DAI adds a long string at the end of each file that we can remove if we want. We could also have done this when we downloaded, in the saveToDisk parameter, but sometimes you may want to keep both the original output and a shortform copy.

long_names <- dir_ls(glob = "*.json")
short_names <- sub(".pdf-output-page-1-to-1", "", long_names)
file_move(long_names, short_names)

We could also reconstruct the folder path from the bucket by creating a new folder titled 'historical/' and moving the files there, but that’s for another time. Now we want to inspect the goods.
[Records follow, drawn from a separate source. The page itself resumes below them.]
-- ==== Sys2Proof/Certificates/Slice0/Obligations.lean ====
section
/-!
DEFINITION. The statements for the provers, from the numbered rules of spec/. The words they share stand first, in
`Sys2Proof.Claims`. A next state is written as the state before with the fields that change, so that every field not named
is unchanged.
-/

namespace Sys2Proof.Claims

open Sys2Proof.Machine

/-- The part is awake, its inbox is empty, and the firing list has taken the union of block reasons as it stands: a request
sent now is handled at once (R178). -/
def Free (s : State) : Prop := s.asleep = false ∧ s.lnk.inbox = [] ∧ s.ListSettled

/-- What a request leaves of a state that already holds the owner's effect: its frame under handling, the supervision
restarted (R150), overrun NO and the reply with its condition byte (R178, R179), its kind the request's plus 80h. The kind
byte that answers a kind of 80h or above, to which the sum gives no byte, is a free value (log 26). -/
def answered (f : Frame) (c : ResultCode) (payload : List Byte) (s : State) : State :=
  let t : State := { s with
    rct := { s.rct with supervision := 0, lapsed := false }
    lnk := { s.lnk with inbox := [f] } }
  { t with lnk := { t.lnk with
      reply := some ⟨if f.kind.toNat < 128 then f.kind + 0x80 else Config.strayReplyKind f.kind, f.tag, c, t.conditionByte,
        payload⟩
      overrun := false } }

/-- A source has occurred once more, at the last conversion set completed (R155). -/
def Raised (src : Source) (s t : State) : Prop :=
  t.ntu.sources.get src.num =
    { s.ntu.sources.get src.num with
      latched := true, count := min 255 ((s.ntu.sources.get src.num).count + 1), last := some s.mfe.count }

/-- No source but the listed ones has changed. -/
def QuietBut (l : List Source) (s t : State) : Prop :=
  ∀ src : Source, src ∉ l → t.ntu.sources.get src.num = s.ntu.sources.get src.num

/-- The run state is SYNC, RUN or STOPPING. -/
def Running3 (s : State) : Prop := s.rct.state = .sync ∨ s.rct.state = .run ∨ s.rct.state = .stopping

/-- A settings save is in progress. -/
def SaveRunning (s : State) : Prop := ∃ n, s.sst.activity = .saving n

/-- Every setpoint is 0, every target, integrator, previous delay and preset as before (R58). -/
def SetpointsZeroed (s t : State) : Prop :=
  ∀ b, t.crg.bridges.get b = { s.crg.bridges.get b with setpoint := 0 }

/-- All four targets are 0, the rest of the regulator as before (R56). -/
def TargetsZeroed (s t : State) : Prop :=
  ∀ b, t.crg.bridges.get b = { s.crg.bridges.get b with target := 0 }

/-- Blocked, with an empty list and every gate line OFF (R89, R90). -/
def Shut (t : State) : Prop := t.fls.blocked = true ∧ t.fls.list = [] ∧ ∀ g, t.gateOn g = false

/-- The governor holds no episode, no copy and no request, and RIDE_OUT is released (R113). -/
def GovernorIdle (t : State) : Prop :=
  t.dgv.state = .steady ∧ t.dgv.copy = none ∧ t.dgv.rideOut = false ∧ t.dgv.block = false ∧ t.dgv.freeze = false

/-- The bytes of a number, low byte first, stand at an offset of a record (R188). -/
def Holds (l : List Byte) (offset width value : Nat) : Prop := (l.drop offset).take width = bytesOf width value

/-- An update's own values as extremes: m, |e| and |ΔW| (R96). -/
def ownExtremes (s : State) (u : AngleUpdate) : Extremes := ⟨u.m, u.m, u.e.natAbs, ((u.w : Int) - s.wNom).natAbs⟩

/-- Extremes with an update's values taken in; an empty set starts from them (R96, R104). -/
def extremesWith (old : Option Extremes) (x : Extremes) : Extremes :=
  match old with
  | none => x
  | some y => ⟨min y.mMin x.mMin, max y.mMax x.mMax, max y.eMax x.eMax, max y.dwMax x.dwMax⟩

/-- A window sample: the magnitude of the residual of the entry's notch channel, −32,768 taken as 32,767 (R79). -/
def windowSample (u : AngleUpdate) (e : Entry) : Nat :=
  min 32767 (u.set.residual.get e.config.channel.place).toInt.natAbs

end Sys2Proof.Claims

open Sys2Proof Sys2Proof.Machine Sys2Proof.Claims

/-! The queue and reset. -/

/-- A step runs the command at the front of the queue on the state with the queue's rest. -/
def Obligations.StepRunsFrontCommand : Prop :=
  ∀ (c : Instr) (rest : List Instr) (s : State), step (s.withPending (c :: rest)) = exec c (s.withPending rest)
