@[simp] theorem firePoint_mfe (u : AngleUpdate) (x : Nat) (s : State) : (firePoint u x s).mfe = s.mfe := by rw [firePoint_frame]
@[simp] theorem firePoint_ffb (u : AngleUpdate) (x : Nat) (s : State) : (firePoint u x s).ffb = s.ffb := by rw [firePoint_frame]
@[simp] theorem firePoint_atr (u : AngleUpdate) (x : Nat) (s : State) : (firePoint u x s).atr = s.atr := by rw [firePoint_frame]
@[simp] theorem firePoint_ssq (u : AngleUpdate) (x : Nat) (s : State) : (firePoint u x s).ssq = s.ssq := by rw [firePoint_frame]
@[simp] theorem firePoint_crg (u : AngleUpdate) (x : Nat) (s : State) : (firePoint u x s).crg = s.crg := by rw [firePoint_frame]
@[simp] theorem firePoint_dgv (u : AngleUpdate) (x : Nat) (s : State) : (firePoint u x s).dgv = s.dgv := by rw [firePoint_frame]
@[simp] theorem firePoint_rtb (u : AngleUpdate) (x : Nat) (s : State) : (firePoint u x s).rtb = s.rtb := by rw [firePoint_frame]
@[simp] theorem firePoint_rct (u : AngleUpdate) (x : Nat) (s : State) : (firePoint u x s).rct = s.rct := by rw [firePoint_frame]
@[simp] theorem firePoint_ntu (u : AngleUpdate) (x : Nat) (s : State) : (firePoint u x s).ntu = s.ntu := by rw [firePoint_frame]
@[simp] theorem firePoint_wcu (u : AngleUpdate) (x : Nat) (s : State) : (firePoint u x s).wcu = s.wcu := by rw [firePoint_frame]
@[simp] theorem firePoint_trc (u : AngleUpdate) (x : Nat) (s : State) : (firePoint u x s).trc = s.trc := by rw [firePoint_frame]
@[simp] theorem firePoint_lnk (u : AngleUpdate) (x : Nat) (s : State) : (firePoint u x s).lnk = s.lnk := by rw [firePoint_frame]
@[simp] theorem firePoint_sst (u : AngleUpdate) (x : Nat) (s : State) : (firePoint u x s).sst = s.sst := by rw [firePoint_frame]
@[simp] theorem firePoint_params (u : AngleUpdate) (x : Nat) (s : State) : (firePoint u x s).params = s.params := by rw [firePoint_frame]
@[simp] theorem firePoint_pins (u : AngleUpdate) (x : Nat) (s : State) : (firePoint u x s).pins = s.pins := by rw [firePoint_frame]
@[simp] theorem firePoint_orders (u : AngleUpdate) (x : Nat) (s : State) : (firePoint u x s).orders = s.orders := by rw [firePoint_frame]
@[simp] theorem firePoint_freeCount (u : AngleUpdate) (x : Nat) (s : State) : (firePoint u x s).freeCount = s.freeCount := by rw [firePoint_frame]
@[simp] theorem firePoint_pending (u : AngleUpdate) (x : Nat) (s : State) : (firePoint u x s).pending = s.pending := by rw [firePoint_frame]

/-- The samples change the list's block alone. -/
theorem sampleWindows_frame (u : AngleUpdate) (s : State) :
    sampleWindows u s = { s with fls := (sampleWindows u s).fls } := by
  rfl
We retrieve the text from the jsons with daiR::get_text(). First the CIA document:

text1 <- get_text("processed_CIA.json")
cat(text1)
#> SECRET
#> To:
#> Chief, Contact Division, 00
#> Prom
#> Jy
#> Subject: Laszlo AGH
#> Reference: Memorandum from Chief, Contact Division, dated 1 February,
#> subject Laszlo AGH; Memorandum from Chief, Contact Division, dated
#> 23 December 1949, subject, Report by Laszlo AGH.
#> 1. With reference to your request for assistance in evaluating
#> subject individual as a continuing source of foreign intelligence,
#> we cannot make any definite suggestion without a complete list of
#> the members of AGH's group.
#> On the basis of reference memorandum
#> of 23 December 1949, we assume that AGH is" Contact with the Fellow-
#> ship of Hungarian Combattants although it is not clear to us whether
#> that is "his group.
#> 1
#> "
#> :
#> 2. If AGH's sources are primarily the Hungarian Combattants,
#> we would not advise continued use of him as a source for foreign
#> intelligence. The loyalty of the Hungarian Combattants lies primarily
#> with the French and it can be assumed that all of their reports go
#> to the French. Furthermore this organization is the most widely
#> known Hungarian emigre group. Consequently it has been and is being.
#> tapped in Burope by CIC, repres ntatives of CIA etc.
#> J.
#> SEGRET
#> DECLASSIFIED AND RELEASED BY
#> CENTRAL INTELLIGENCE AGENCY
#> SOURCES METHODSEXEMPTION 3B2B
#> NAZI WAR CRIMES DISCLOSURE ACT
#> BATE 2006
#> of

And then the NPS document:

text2 <- get_text("processed_nps.json")
cat(text2)
#> ny
#> dries
#> die
#> and
#> romote
#> right to
#> hen
#> diely
#> FREDERICK DOUGLASS, AMY POST, CATHARINE
#> STEBBINS, and ELIZABETH C. STANTON, and was
#> unanimously adopted, as follows:
#> DECLARATION OF SENTIMENTS.
#> When, in the course of human events, it be-
#> comes necessary for one portion of the family of
#> man to assume among the people of the earth a
#> position different from that which they have hith-
#> erto occupied, but one to which the laws of nature
#> and of nature's God entitle them, a decent respect
#> to the opinions of mankind requires that they
#> should declare the causes that impel them to such
#> a course.
#> We hold these truths to be self-evident: that
#> all men and women are created equal; that they
#> are endowed by their Creator with certain inalien-
#> able rights; that among these are life, liberty,
#> and the pursuit of happiness; that to secure these
#> rights governments are instituted, deriving their
#> just powers from the consent of the governed.-
#> Whenever any form of Government becomes
#> destructive of these ends, it is the right of those
#> who suffer from it to refuse allegiance to it, and
#> to insist upon the institution of a new govern-
#> ment, laying its foundation on such principles,
#> and organizing its powers in such form as to them
#> shall seem most likely to effect their safety and
#> happiness. Prudence, indeed, will dictate that
#> governments long established should not be changed
#> for light and transient causes; and accordingly,
#> all experience hath shown that mankind are more
#> disposed to suffer, while evils are sufferable,
#> than to right themselves by abolishing the forms
#> to which they are accustomed. But when a long
#> train of abuses and usurpations, pursuing invaria-
#> bly the same object, evinces a design to reduce
#> them under absolute despotism, it is their duty to
#> throw off such government, and to provide new
#> guards for their future security. Such has been
#> 10
#> mering

There we are. Not perfect, but very good considering all the noise in the original documents.

DAI’s big Achilles heel, at least for the time being, is multicolumn text. In another vignette we will look at what to do when DAI has read the columns wrong and jumbled the words.